[Collected data]
##############################

-- ==== Sys2Proof/Machine/Blocks.lean ====
section
/-! DEFINITION. Blocks, region mergers and the die bridge up to the hive's receiver (05_blocks_regions.md R151–R185, R567). -/

namespace Sys2Proof.Machine

/-! ### Output time (R151–R156) -/

/-- The trigger mode of a block: 0 STREAMING, 1 TRIGGERED, 2 MIXED (06_trigger.md R221). -/
abbrev blkMode (s : State) (b : Nat) : Nat := fld (s.reg (blkPage b) Reg.TRG_BLK_CFG) 1 0

/-- The cells of a block streamed in MIXED mode. -/
abbrev blkStream (s : State) (b : Nat) : BitVec 16 := (s.reg (blkPage b) Reg.TRG_BLK_STREAM).extractLsb' 0 16

/-- The horizon a comb's blocks hold, in fu. -/
abbrev combH (s : State) (c : Nat) : Int := 8000 * ((s.comb c).h)

/-- Mode and streamed cells that serve a time (R156). -/
def modeAt (s : State) (b : Nat) (t : Int) : Nat × BitVec 16 :=
  match (s.block b).modes.find? (fun m => decide (t < m.1)) with
  | some (_, m, k) => (m, k)
  | none => (blkMode s b, blkStream s b)

/-- Whether the output time of a mode has reached `t`. -/
def modePassed (s : State) (c mode : Nat) (t : Int) : Bool := if mode = 0 then decide (t ≤ s.now) else decide (t ≤ combH s c)

/-- Whether a block's output time has reached `t`, the end of the times before it: every earlier mode's has reached its boundary, and
that of the mode that serves the last time before `t` has reached `t` (R151, R156, R178). -/
def outPassed (s : State) (b : Nat) (t : Int) : Bool :=
  ((s.block b).modes.all (fun m => decide (t ≤ m.1) || modePassed s (b / 12) m.2.1 m.1)) && modePassed s (b / 12) (modeAt s b (t - 1)).1 t

/-- Whether a record may leave: in STREAMING mode any record, else one below the horizon. -/
def mayLeave (s : State) (b : Nat) (t : Int) : Bool :=
  if (modeAt s b t).1 = 0 then (s.block b).modes.all (fun m => decide (t < m.1) || modePassed s (b / 12) m.2.1 m.1)
  else outPassed s b (t + 1)

/-- Whether the store works as a ring: in TRIGGERED and MIXED modes, and while an earlier such mode's records wait
(R154–R156). -/
def isRing (s : State) (b : Nat) : Bool :=
  decide (blkMode s b ≠ 0) || (s.block b).modes.any (fun m => decide (m.2.1 ≠ 0) && !modePassed s (b / 12) m.2.1 m.1)

/-- Whether a record is selected as it enters: streamed, or within a window received (R151, 06_trigger.md R200). -/
def selectedOn (s : State) (c : Nat) (t : Int) : Bool :=
  let (m, k) := modeAt s (c / 16) t
  m = 0 || (m = 2 && k.getLsbD (c % 16)) || (s.comb (c / 192)).windows.any (fun w => decide (w.1 ≤ t ∧ t ≤ w.2))

/-! ### Slots -/

/-- The start and end of a frame, of a record's time. -/
def frameSpan (s : State) (t : Int) : Int × Int :=
  let (len, _) := schemeAt s t
  let a := t - (frameRel s t : Int)
  (a, a + len)

/-- A new slot for a block. -/
def openSlot (s : State) (b : Nat) (f : BitVec 40) (a e : Int) : State :=
  s.modBlock b (fun x => if x.slots.any (fun k => k.frame = f) then x
    else { x with slots := x.slots ++ [{ frame := f, start := a, stop := e, gen := s.chip.stepGen, isolated := x.isolated }] })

##############################

What is wanted is an exact copy of the data.

◆ **EXERCISE SOLUTION**
-- ==== Sys2Proof/Machine/Blocks.lean ====
section
/-! DEFINITION. Blocks, region mergers and the die bridge up to the hive's receiver (05_blocks_regions.md R151–R185, R567). -/

namespace Sys2Proof.Machine

/-! ### Output time (R151–R156) -/

/-- The trigger mode of a block: 0 STREAMING, 1 TRIGGERED, 2 MIXED (06_trigger.md R221). -/
abbrev blkMode (s : State) (b : Nat) : Nat := fld (s.reg (blkPage b) Reg.TRG_BLK_CFG) 1 0

/-- The cells of a block streamed in MIXED mode. -/
abbrev blkStream (s : State) (b : Nat) : BitVec 16 := (s.reg (blkPage b) Reg.TRG_BLK_STREAM).extractLsb' 0 16

/-- The horizon a comb's blocks hold, in fu. -/
abbrev combH (s : State) (c : Nat) : Int := 8000 * ((s.comb c).h)

/-- Mode and streamed cells that serve a time (R156). -/
def modeAt (s : State) (b : Nat) (t : Int) : Nat × BitVec 16 :=
  match (s.block b).modes.find? (fun m => decide (t < m.1)) with
  | some (_, m, k) => (m, k)
  | none => (blkMode s b, blkStream s b)

/-- Whether the output time of a mode has reached `t`. -/
def modePassed (s : State) (c mode : Nat) (t : Int) : Bool := if mode = 0 then decide (t ≤ s.now) else decide (t ≤ combH s c)

/-- Whether a block's output time has reached `t`, the end of the times before it: every earlier mode's has reached its boundary, and
that of the mode that serves the last time before `t` has reached `t` (R151, R156, R178). -/
def outPassed (s : State) (b : Nat) (t : Int) : Bool :=
  ((s.block b).modes.all (fun m => decide (t ≤ m.1) || modePassed s (b / 12) m.2.1 m.1)) && modePassed s (b / 12) (modeAt s b (t - 1)).1 t

/-- Whether a record may leave: in STREAMING mode any record, else one below the horizon. -/
def mayLeave (s : State) (b : Nat) (t : Int) : Bool :=
  if (modeAt s b t).1 = 0 then (s.block b).modes.all (fun m => decide (t < m.1) || modePassed s (b / 12) m.2.1 m.1)
  else outPassed s b (t + 1)

/-- Whether the store works as a ring: in TRIGGERED and MIXED modes, and while an earlier such mode's records wait
(R154–R156). -/
def isRing (s : State) (b : Nat) : Bool :=
  decide (blkMode s b ≠ 0) || (s.block b).modes.any (fun m => decide (m.2.1 ≠ 0) && !modePassed s (b / 12) m.2.1 m.1)

/-- Whether a record is selected as it enters: streamed, or within a window received (R151, 06_trigger.md R200). -/
def selectedOn (s : State) (c : Nat) (t : Int) : Bool :=
  let (m, k) := modeAt s (c / 16) t
  m = 0 || (m = 2 && k.getLsbD (c % 16)) || (s.comb (c / 192)).windows.any (fun w => decide (w.1 ≤ t ∧ t ≤ w.2))

/-! ### Slots -/

/-- The start and end of a frame, of a record's time. -/
def frameSpan (s : State) (t : Int) : Int × Int :=
  let (len, _) := schemeAt s t
  let a := t - (frameRel s t : Int)
  (a, a + len)

/-- A new slot for a block. -/
def openSlot (s : State) (b : Nat) (f : BitVec 40) (a e : Int) : State :=
  s.modBlock b (fun x => if x.slots.any (fun k => k.frame = f) then x
    else { x with slots := x.slots ++ [{ frame := f, start := a, stop := e, gen := s.chip.stepGen, isolated := x.isolated }] })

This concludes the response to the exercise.